Staying Present and Connected With Your Children
The first day of school has arrived, and I find the mother in me zeroing in on my kids and their needs. Do they have what they need to manage the day — the backpack with school supplies, a lunch that’s healthy and brain sustaining, and, despite the all-familiar butterflies, the confidence to greet the newness that the beginning of a school year brings?
As parents, we are well aware of the myriad of factors that contribute to a successful first day, week, and school year — some of these are the practical things like the backpack, school supplies, and lunch; but the more critical less-tangible factors are the qualities that are unique and personal to a child growing up.
As a retired 3rd grade teacher of 32 years, and a team member here at PassageWorks, I am reminded today that our children’s social-emotional health, what we call their “inner life” is at the very heart of what’s most important.
We define inner life as the essential aspect of human nature that
yearns for deep connection (to self, others, the community, and
the world), grapples with questions of meaning and purpose,
seeks genuine forms of self-expression, and longs to learn and grow.”
– p 32 The 5 Dimensions of Engaged Teaching
As parents, nurturing our selves is also vital. Three practices that are key supports to our role as parents are: Self Care, Staying Present, and Connecting with our kids.

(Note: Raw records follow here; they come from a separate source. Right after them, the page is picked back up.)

-- ==== Sys2Proof/Decode.lean ====
section
/-! DEFINITION. From a word to an instruction and back (spec/02 R29 to R47, Tables 2.1 to 2.12). A word is read as the
number whose bit 0 is its least significant bit. -/
namespace Sys2Proof

/-- Bits [lo + len - 1 : lo] of w, as a number. -/
def bf (w lo len : Nat) : Nat := w / 2 ^ lo % 2 ^ len
/-- Bits [lo + len - 1 : lo] of w. -/
def fld (w lo len : Nat) : BitVec len := BitVec.ofNat len (w / 2 ^ lo)
/-- Bit lo of w. -/
def bit (w lo : Nat) : Bool := w / 2 ^ lo % 2 == 1

/-- Sub-functions of opcode 0x16 (IUN, Table 2.6). -/
def decodeOp16 (w : Nat) : Except Reject Instr :=
  if bf w 0 8 = 0 then .ok (.clz (fld w 17 8) (fld w 9 8) (bit w 8))
  else if bf w 0 8 = 1 then .ok (.ctz (fld w 17 8) (fld w 9 8) (bit w 8))
  else if bf w 0 8 = 2 then .ok (.popc (fld w 17 8) (fld w 9 8) (bit w 8))
  else if bf w 0 8 = 3 then .ok (.brev (fld w 17 8) (fld w 9 8) (bit w 8))
  else if bf w 0 8 = 4 then .ok (.not (fld w 17 8) (fld w 9 8) (bit w 8))
  else if bf w 0 8 = 5 then .ok (.neg (fld w 17 8) (fld w 9 8) (bit w 8))
  else if bf w 0 8 = 6 then .ok (.abs (fld w 17 8) (fld w 9 8) (bit w 8))
  else if bf w 0 8 = 7 then .ok (.sex8 (fld w 17 8) (fld w 9 8) (bit w 8))
  else if bf w 0 8 = 8 then .ok (.sex16 (fld w 17 8) (fld w 9 8) (bit w 8))
  else if bf w 0 7 = 9 ∧ bf w 8 1 = 0 then .ok (.movg (fld w 17 8) (fld w 9 8) (bit w 7))
  else if bf w 0 4 = 10 ∧ bf w 6 1 = 0 ∧ bf w 8 1 = 0 then .ok (.movl (fld w 17 8) (fld w 9 8) (bit w 7) (fld w 4 2))
  else .error .reservedSub

/-- Sub-functions of opcode 0x27 (PMOV, Table 2.7). -/
def decodeOp27 (w : Nat) : Except Reject Instr :=
  if bf w 0 17 = 0 then .ok (.pmovP2x (fld w 17 8))
  else if bf w 0 9 = 1 ∧ bf w 17 8 = 0 then .ok (.pmovX2p (fld w 9 8))
  else if bf w 0 9 = 2 then .ok (.pmovMov (fld w 17 8) (fld w 9 8))
  else if bf w 0 9 = 3 then .ok (.pmovNot (fld w 17 8) (fld w 9 8))
  else if bf w 0 3 = 4 ∧ bf w 4 13 = 0 then .ok (.pmovSet (fld w 17 8) (bit w 3))
  else if bf w 0 9 = 5 then .ok (.pmovLsb (fld w 17 8) (fld w 9 8))
  else .error .reservedSub

/-- Sub-functions of opcode 0x47 (TKS, Table 2.9). -/
def decodeOp47 (w : Nat) : Except Reject Instr :=
  if bf w 0 2 = 0 ∧ bf w 3 14 = 0 then .ok (.tksRd (fld w 17 8) (bit w 2))
  else if bf w 0 25 = 1 then .ok (.tksDrain)
  else if bf w 0 2 = 2 ∧ bf w 3 6 = 0 ∧ bf w 17 8 = 0 then .ok (.tksRs (fld w 9 8) (bit w 2))
  else .error .reservedSub

/-- Sub-functions of opcode 0x7B (FUN, Table 2.12). -/
def decodeOp7B (w : Nat) : Except Reject Instr :=
  if bf w 0 9 = 0 then .ok (.fabs (fld w 17 8) (fld w 9 8))
  else if bf w 0 9 = 1 then .ok (.fneg (fld w 17 8) (fld w 9 8))
  else if bf w 0 9 = 2 then .ok (.fmov (fld w 17 8) (fld w 9 8))
  else if bf w 0 9 = 3 then .ok (.fclass (fld w 17 8) (fld w 9 8))
  else if bf w 2 7 = 1 then .ok (.frnd (fld w 17 8) (fld w 9 8) (fld w 0 2))
  else if bf w 0 9 = 8 then .ok (.fexpo (fld w 17 8) (fld w 9 8))
  else .error .reservedSub

/-- Sub-functions of opcode 0x7C (FSFU, Table 2.12). -/
def decodeOp7C (w : Nat) : Except Reject Instr :=
  if bf w 0 5 = 0 then .ok (.fsqrt (fld w 17 8) (fld w 9 8) (fld w 5 4))
  else if bf w 0 5 = 1 then .ok (.frcp (fld w 17 8) (fld w 9 8) (fld w 5 4))
  else if bf w 0 5 = 2 then .ok (.frsq (fld w 17 8) (fld w 9 8) (fld w 5 4))
  else if bf w 0 5 = 3 then .ok (.fexp2 (fld w 17 8) (fld w 9 8) (fld w 5 4))
  else if bf w 0 5 = 4 then .ok (.flog2 (fld w 17 8) (fld w 9 8) (fld w 5 4))
  else if bf w 0 5 = 5 then .ok (.fsin (fld w 17 8) (fld w 9 8) (fld w 5 4))
  else if bf w 0 5 = 6 then .ok (.fcos (fld w 17 8) (fld w 9 8) (fld w 5 4))
  else if bf w 0 5 = 7 then .ok (.ftanh (fld w 17 8) (fld w 9 8) (fld w 5 4))
  else .error .reservedSub

/-- Sub-functions of opcode 0x7D (FCVT, Table 2.12). -/
def decodeOp7D (w : Nat) : Except Reject Instr :=
  if bf w 0 4 = 0 ∧ bf w 6 3 = 0 then .ok (.fcvtCls (fld w 17 8) (fld w 9 8) (fld w 4 2))
  else if bf w 0 9 = 1 then .ok (.fcvtF2s32 (fld w 17 8) (fld w 9 8))
  else if bf w 0 9 = 2 then .ok (.fcvtF2n32 (fld w 17 8) (fld w 9 8))
  else if bf w 0 9 = 3 then .ok (.fcvtF2s64 (fld w 17 8) (fld w 9 8))
  else if bf w 0 9 = 4 then .ok (.fcvtF2n64 (fld w 17 8) (fld w 9 8))
  else if bf w 0 9 = 5 then .ok (.fcvtS32f (fld w 17 8) (fld w 9 8))
  else if bf w 0 9 = 6 then .ok (.fcvtN32f (fld w 17 8) (fld w 9 8))
  else if bf w 0 9 = 7 then .ok (.fcvtS64f (fld w 17 8) (fld w 9 8))
  else if bf w 0 9 = 8 then .ok (.fcvtN64f (fld w 17 8) (fld w 9 8))
  else if bf w 0 9 = 9 then .ok (.fcvtF2ce (fld w 17 8) (fld w 9 8))
  else if bf w 0 9 = 10 then .ok (.fcvtCef (fld w 17 8) (fld w 9 8))
  else if bf w 0 9 = 11 then .ok (.frsp (fld w 17 8) (fld w 9 8))
  else .error .reservedSub
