/-- An engine operation that has completed on a core: its token with its ordinal in each slice, the byte barrier it credited, and
the step of its completion (R115, R212). -/
structure EngDone where
  team : Nat
  tok : Option Nat
  seqs : List (Nat × Nat)
  bar : Option Nat
  ended : Nat
  deriving DecidableEq, Repr

/-- One core (R199, R202, R228, R236, R274, R398). -/
structure Core where
  l1w : BitVec 6 := 8
  /-- Core SRAM bytes, default 0. -/
  scratch : SMap Byte := []
  /-- L1 lines by physical line number; of each the valid bytes with their dirty bits. -/
  l1 : SMap (SMap (Byte × Bool)) := []
  /-- Tile elements, default 0: physical tile p, row r, column c at 4096p + 64r + c. -/
  tiles : SMap Word := []
  /-- The writes that bytes of the core SRAM have seen while teams stand on the core, oldest first (R234, R241). -/
  sramPast : SMap (List SramOld) := []
  /-- Engine operations of its teams that have completed (R241, R319). -/
  engDone : SMap EngDone := []
  /-- Bytes of the core SRAM and tile elements with an uncorrectable soft error (R242). -/
  badSram : List Nat := []
  badTiles : List Nat := []
  /-- Record cache: the records it holds, and the step before which it was last invalidated (R228). -/
  recs : List Nat := []
  recSince : Nat := 0
  /-- Fetch buffer by physical address of the word, and the step before which it was last emptied (R398). -/
  fetch : SMap Word := []
  fetchSince : Nat := 0
  tlb : List Tlb := []
  /-- Issue cycles taken. -/
  cycles : Nat := 0
  deriving DecidableEq, Repr

/-- One L2 way (Table 11.3); `used` orders accesses for R258. -/
structure L2Way where
  tag : BitVec 18
  own : BitVec 4
  ret : BitVec 2
  lv : BitVec 4
  ld : BitVec 4
  lp : BitVec 4
  used : Nat
  deriving DecidableEq, Repr

/-- A layer map-out in progress (Table 11.10): die, step 2 to 4, mode, services awaited. -/
structure MapOut where
  die : Nat
  step : Nat
  host : Bool
  svc : Option Nat
  deriving DecidableEq, Repr

/-- One island (Table 1.4, R52, R64, R274, R282, R383). Link fields live in the links. -/
structure Island where
  cmap0 : BitVec 64 := BitVec.allOnes 64
  cmap1 : BitVec 64 := BitVec.allOnes 64
  hdie : BitVec 64 := BitVec.allOnes 64
  /-- HDIE as fused (Table 17.8). -/
  hdieFused : BitVec 64 := BitVec.allOnes 64
  igen : BitVec 64 := 0
  cycle : Nat := 0
  tlb : List Tlb := []
  nextCore : Nat := 0
  underReset : Bool := false
  live : Bool := true
  /-- Topology table, default 0. -/
  topo : SMap DWord := []
  amps : Nat := 1250
  mhz : Nat := 2000
  /-- Postponements in a row of each bank's refresh, default 0 (R267). -/
  postponed : SMap Nat := []
  mapouts : List MapOut := []
  /-- Partition way masks, default 0xFFFF (Table 11.4). -/
  masks : SMap (BitVec 16) := []
  deriving DecidableEq, Repr

/-- One virtual channel of a link direction (R285 to R288). -/
structure VChan where
  /-- Packets queued at the sender, with the flits of the first still to send. -/
  queue : List Nat := []
  left : Nat := 0
  sent : Nat := 0
  freedView : Int := 0
  freed : Nat := 0
  /-- Flits the receiver has accepted. -/
  got : Nat := 0
  /-- Cycles for which a flit has been held with zero credits. -/
  stall : Nat := 0
  deriving DecidableEq, Repr

/-- A flit that has a sequence number: its channel, its packet, and whether it is the packet's last (R285). -/
structure Flit where
  vc : Nat
  pk : Nat
  last : Bool
  deriving DecidableEq, Repr

/-- One link direction, out of a port of a site (R285, R288). `lanes` is 0 down, 1 or 2. -/
structure Link where
  lanes : Nat := 2
  /-- Lanes as fused, 0 for an absent external port (Table 1.4). -/
  fused : Nat := 2
  /-- The sender's next new number, and the number the receiver expects. -/
  seq : BitVec 12 := 0
  expect : BitVec 12 := 0
  /-- Flits sent and not yet accepted, oldest first, and how many of them are on their way ahead of the next to be sent. -/
  window : List Flit := []
  next : Nat := 0
  /-- A number the receiver has reported and the sender has not acted on. -/
  report : Option (BitVec 12) := none
  /-- Discarded arrivals in a row of the flit that the receiver expects. -/
  tries : Nat := 0
  /-- Flits the receiver accepted since its last credit audit (R288). -/
  accepted : Nat := 0
  request : VChan := {}
  response : VChan := {}
  control : VChan := {}
  auditAsked : Bool := false
  /-- Audits from another panel's receiver (log entry 71). -/
  audits : List (Nat × Nat × Nat) := []
  /-- Flit slots since control last had one (R287). -/
  slots : Nat := 0
  deriving DecidableEq, Repr

/-- A packet of this panel's fabric: where it stands, and whether it waits on a link (port, channel). -/
structure PktSt where
  pkt : Pkt
  site : Nat
  /-- Hops still to take. -/
  hops : List Nat
  onLink : Option (Nat × Nat)
  /-- Link and channel whose receive buffer it occupies. -/
  buf : Option (Nat × Nat) := none
  deriving DecidableEq, Repr

/-- How far a put of several packets has been performed at its target (R294, R295). -/
structure PutProg where
  site : Nat
  srcPanel : Nat
  src : Nat
  op : Nat
  done : Nat
  deriving DecidableEq, Repr

/-! ### Contexts and the front end (spec/12, 15, 16, 17) -/

/-- How a pre-emption stands (R338): none, stopping since these cycles of the islands, or past the handler limit. -/
inductive PreSt where
  | none | stopping (since : List (Nat × Nat)) | limit
  deriving DecidableEq, Repr

/-- One context (R269, R270, R291, R329, R336, R379, R385). -/
structure Ctx where
  pid : Word
  window : DWord
  modeWord : Word
  ring : EvRing
  events : Nat := 0
  /-- Translation descriptors by site. -/
  descs : SMap DWord := []
  tvec : DWord := 0
  dbg : Word := 0
  fills : List FillRange := []
  resident : Bool := true
  halted : Bool := false
  haltPending : Bool := false
  /-- The splits that debugger causes stopped, each with its cause (R337). -/
  haltAt : List (Nat × CauseRec) := []
  /-- Set when a fatal cause ends the context: the record to post and the queue, and the causes counted in LATER. -/
  ending : Bool := false
  endRec : Option (Nat × List Byte) := none
  later : Nat := 0
  /-- Splits that have not come to their next issue slot since, so that the first step of R325 is not complete. -/
  unstopped : List Nat := []
  /-- Command positions of CTX.END commands that end with it. -/
  endCmds : List Nat := []
  pre : PreSt := .none
  preQueued : Bool := false
  /-- The context to become resident once this one is saved (R338). -/
  next : Option Nat := none
  /-- Front-end cycle at which it became resident (R359). -/
  since : Nat := 0
  deriving DecidableEq, Repr

/-- Queue state (Table 16.1), record sequence and held records (R353). -/
structure Queue where
  en : Bool := false
  err : Bool := false
  has : Bool := false
  pri : BitVec 2 := 0
  grp : BitVec 8 := 0
  asid : BitVec 8 := 0
  rel : BitVec 11 := 0
  head : BitVec 11 := 0
  rbase : BitVec 64 := 0
  rcnt : BitVec 64 := 0
  rkey : BitVec 32 := 0
  conn : BitVec 10 := 0
  rlog : BitVec 5 := 4
  seq : Nat := 0
  held : List (List Byte) := []
  /-- The packet at HEAD as copied and found well formed, until it is dispatched (R348, R349; log entry 39). -/
  copy : Option (List Byte) := none
  deriving DecidableEq, Repr

/-- Group state (Table 16.4). -/
structure Group where
  dc : BitVec 16 := 0
  /-- Index of the last queue served among the queues of the group, rising; `qpHi` goes on from its 8 bits for a group of more
  than 256 queues (log entry 73, DESIGN CHOICE). -/
  qp : BitVec 8 := 0
  qpHi : BitVec 5 := 0
  weight : BitVec 8 := 1
  deriving DecidableEq, Repr

/-- What a queue would have dispatched next: a child's launch, a launch to repeat, or its head packet (R355, R363, R369). -/
inductive Cand where
  | child (lid : Nat)
  | again (lid pid : Nat)
  | head
  deriving DecidableEq, Repr

/-- A dispatch decision that waits for a free launch processor (R355). -/
structure Choice where
  level : Nat
  group : Nat
  queue : Nat
  cand : Cand
  cost : Nat
  deriving DecidableEq, Repr

/-- How a dispatched packet stands. -/
inductive PSt where
  | ready | waiting | running | finishing
  deriving DecidableEq, Repr

/-- A packet in flight (R348 to R352). -/
structure FPkt where
  q : Nat
  pos : Nat
  ty : Nat
  ocl : Nat
  fsc : Nat
  asid : Nat
  payload : List Byte
  st : PSt
  /-- Increments of a SIGNAL on other panels not yet answered. -/
  left : Nat := 0
  deriving DecidableEq, Repr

What does this mean for us as parents? It means that on this first day of school and the days that follow, it’s essential for us to take care of our selves and to nurture what fuels and sustains us, so that we can then have the emotional capacity to give to others. Just like the instruction we receive on airplanes — to put on our oxygen masks first!
What do these three ingredients look like in the home? For me, self-care means showering, meditating, and then giving myself the gift of some quiet think-time — a few moments of reflection about what this new day is bringing. How do I want to show up on this first day of school for my children? What do each of my teenage daughters need, as individuals, as they go out into the world today? Taking the time to ask and answer these questions brings me into the present moment. It brings me to a grounded and heart-centered place where I’m ready to connect and offer support.
Every family has its regular morning routines. I sit at the edge of each daughter’s bed, and check in with my daughters, one at a time — connecting my heart to theirs and allowing theirs to connect with mine. Slowly. Naturally.
With my fourteen year old, I acknowledge her efforts to finish her assigned summer reading and reassure her as a first day freshman. I let her know that I am here to help. With my 16 year old, it is about recognizing her efforts to complete a project she’ll use with the incoming freshmen that day, expressing my confidence in her leadership skills, and reminding her that I believe in her.
Being present with each and making connections.
When we remember to take the time to be present with our children, we talk about what is real, what their truth is at that moment — whatever that may be. By inviting our children to step into the conversation, they learn to be present, and identify their emotions and any needs they are experiencing. When we speak together in this way, we support the cultivation of their inner life and their abilities to express a full range of emotions. We’re teaching our children to know their “self” and to show up authentically and confidently in their world. Being in relationship with them in this way provides a model of how they can be in relationship with others.
Professor emeritus and author Robert Sylwester says this about the connection between emotions and learning, “Emotions drive attention, which drives learning, memory, and just about everything else.”
The research on the impact of social-emotional well-being on learning is clear — when students are emotionally connected to their families, teacher and classroom, they can pay attention, remember what is important, excel at academics, and thrive in school. As parents, we can support our children’s social-emotional growth every day, simply by inviting them to connect to themselves, to their home life and to their teachers and friends — giving them an opportunity to be seen and heard.
As parents, we all want our children to thrive. We want them to have a successful first day, week, and school year. The daily practices of Self-Care, Staying Present, and Connecting with our children supports us to be the parent we aspire to be. Most importantly, it helps our children to develop their unique gifts and to bring them to the world.